_Problem to solve_. Search the listing below for lines containing the string "enrolled". Reply with their count only.

_Data shown_.
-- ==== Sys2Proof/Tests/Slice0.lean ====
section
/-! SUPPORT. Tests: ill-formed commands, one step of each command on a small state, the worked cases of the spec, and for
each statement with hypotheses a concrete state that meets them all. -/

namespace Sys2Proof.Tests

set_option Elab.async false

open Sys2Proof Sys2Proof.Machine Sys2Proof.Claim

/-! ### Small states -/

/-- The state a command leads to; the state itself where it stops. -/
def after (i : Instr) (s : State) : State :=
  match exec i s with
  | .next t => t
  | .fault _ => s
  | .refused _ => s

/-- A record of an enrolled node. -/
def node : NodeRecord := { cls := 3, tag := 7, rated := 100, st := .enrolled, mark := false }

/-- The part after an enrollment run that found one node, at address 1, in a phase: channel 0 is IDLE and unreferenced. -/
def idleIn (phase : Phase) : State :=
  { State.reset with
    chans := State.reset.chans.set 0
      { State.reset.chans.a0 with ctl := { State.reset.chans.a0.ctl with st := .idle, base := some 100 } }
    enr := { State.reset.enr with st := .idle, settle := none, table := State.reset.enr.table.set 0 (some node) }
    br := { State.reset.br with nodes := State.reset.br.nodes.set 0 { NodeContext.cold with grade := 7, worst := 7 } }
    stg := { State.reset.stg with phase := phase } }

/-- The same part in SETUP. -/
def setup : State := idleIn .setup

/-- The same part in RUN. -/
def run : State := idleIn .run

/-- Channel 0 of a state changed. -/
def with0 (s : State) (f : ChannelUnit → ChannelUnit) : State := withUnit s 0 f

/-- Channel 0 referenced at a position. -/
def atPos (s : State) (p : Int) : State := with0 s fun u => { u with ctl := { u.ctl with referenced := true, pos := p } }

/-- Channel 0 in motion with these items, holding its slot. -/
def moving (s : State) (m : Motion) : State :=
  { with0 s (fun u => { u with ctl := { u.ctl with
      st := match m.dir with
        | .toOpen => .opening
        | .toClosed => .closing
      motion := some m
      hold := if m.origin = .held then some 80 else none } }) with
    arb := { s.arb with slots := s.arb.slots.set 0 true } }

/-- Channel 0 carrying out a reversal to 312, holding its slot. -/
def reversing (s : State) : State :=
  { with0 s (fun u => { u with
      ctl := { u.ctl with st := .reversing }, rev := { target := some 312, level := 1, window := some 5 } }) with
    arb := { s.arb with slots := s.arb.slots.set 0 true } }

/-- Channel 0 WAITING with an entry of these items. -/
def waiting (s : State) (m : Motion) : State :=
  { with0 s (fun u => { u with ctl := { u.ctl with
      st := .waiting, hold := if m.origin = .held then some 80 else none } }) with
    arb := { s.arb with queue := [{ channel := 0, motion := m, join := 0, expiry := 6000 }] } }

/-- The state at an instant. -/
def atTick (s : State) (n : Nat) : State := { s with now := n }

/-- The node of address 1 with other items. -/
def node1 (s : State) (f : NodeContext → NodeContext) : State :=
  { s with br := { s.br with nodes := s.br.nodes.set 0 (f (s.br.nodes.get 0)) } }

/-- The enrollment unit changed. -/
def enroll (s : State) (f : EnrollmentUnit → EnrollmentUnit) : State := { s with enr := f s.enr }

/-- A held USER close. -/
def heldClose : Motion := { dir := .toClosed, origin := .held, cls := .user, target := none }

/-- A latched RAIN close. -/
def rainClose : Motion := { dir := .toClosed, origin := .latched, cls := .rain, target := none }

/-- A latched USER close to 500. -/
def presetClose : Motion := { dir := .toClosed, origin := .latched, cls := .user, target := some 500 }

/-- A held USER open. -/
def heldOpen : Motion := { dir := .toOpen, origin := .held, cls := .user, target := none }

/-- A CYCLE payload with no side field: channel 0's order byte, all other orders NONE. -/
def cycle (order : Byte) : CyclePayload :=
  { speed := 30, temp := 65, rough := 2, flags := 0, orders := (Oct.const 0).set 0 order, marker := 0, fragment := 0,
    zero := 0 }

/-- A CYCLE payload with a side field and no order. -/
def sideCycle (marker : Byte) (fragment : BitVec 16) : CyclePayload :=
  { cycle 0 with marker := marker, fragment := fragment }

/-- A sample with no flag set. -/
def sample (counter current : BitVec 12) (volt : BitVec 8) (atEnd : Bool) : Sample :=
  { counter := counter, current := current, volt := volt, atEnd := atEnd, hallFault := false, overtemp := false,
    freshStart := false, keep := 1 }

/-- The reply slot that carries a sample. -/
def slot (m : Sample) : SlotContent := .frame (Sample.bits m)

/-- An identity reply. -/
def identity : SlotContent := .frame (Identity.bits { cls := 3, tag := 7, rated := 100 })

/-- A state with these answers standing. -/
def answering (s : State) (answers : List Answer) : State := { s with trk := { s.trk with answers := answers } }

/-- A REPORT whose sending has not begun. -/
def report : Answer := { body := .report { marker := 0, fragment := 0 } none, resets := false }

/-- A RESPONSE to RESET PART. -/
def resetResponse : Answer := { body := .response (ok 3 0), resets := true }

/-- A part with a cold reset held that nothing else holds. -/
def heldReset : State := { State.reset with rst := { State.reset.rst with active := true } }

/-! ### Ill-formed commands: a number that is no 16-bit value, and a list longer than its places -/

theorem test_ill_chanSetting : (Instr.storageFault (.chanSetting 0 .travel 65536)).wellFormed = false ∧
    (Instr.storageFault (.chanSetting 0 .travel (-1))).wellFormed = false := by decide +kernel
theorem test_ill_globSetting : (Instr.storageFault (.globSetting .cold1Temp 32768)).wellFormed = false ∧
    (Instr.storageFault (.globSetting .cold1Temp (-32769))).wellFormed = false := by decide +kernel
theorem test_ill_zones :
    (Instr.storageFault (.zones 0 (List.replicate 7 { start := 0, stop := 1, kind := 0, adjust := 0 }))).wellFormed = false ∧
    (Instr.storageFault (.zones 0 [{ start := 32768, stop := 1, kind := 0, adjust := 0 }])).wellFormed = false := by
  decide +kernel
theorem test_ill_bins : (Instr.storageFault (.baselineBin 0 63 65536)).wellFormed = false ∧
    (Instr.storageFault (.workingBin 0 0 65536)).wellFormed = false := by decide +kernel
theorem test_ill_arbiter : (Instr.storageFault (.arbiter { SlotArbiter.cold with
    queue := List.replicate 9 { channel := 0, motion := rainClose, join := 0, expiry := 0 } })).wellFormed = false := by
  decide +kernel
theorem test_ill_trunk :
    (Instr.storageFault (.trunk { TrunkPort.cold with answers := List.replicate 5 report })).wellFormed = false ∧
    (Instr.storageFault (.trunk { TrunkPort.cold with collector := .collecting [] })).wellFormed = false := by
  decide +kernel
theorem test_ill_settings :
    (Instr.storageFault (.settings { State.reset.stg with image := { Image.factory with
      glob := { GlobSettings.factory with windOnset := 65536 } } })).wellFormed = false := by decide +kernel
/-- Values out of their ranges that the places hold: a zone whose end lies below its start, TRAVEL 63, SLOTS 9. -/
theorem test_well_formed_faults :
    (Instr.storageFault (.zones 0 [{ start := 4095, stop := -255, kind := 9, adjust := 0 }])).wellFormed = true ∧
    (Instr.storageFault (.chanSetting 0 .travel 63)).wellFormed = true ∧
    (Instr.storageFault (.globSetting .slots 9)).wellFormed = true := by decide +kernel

_Completed task_. 2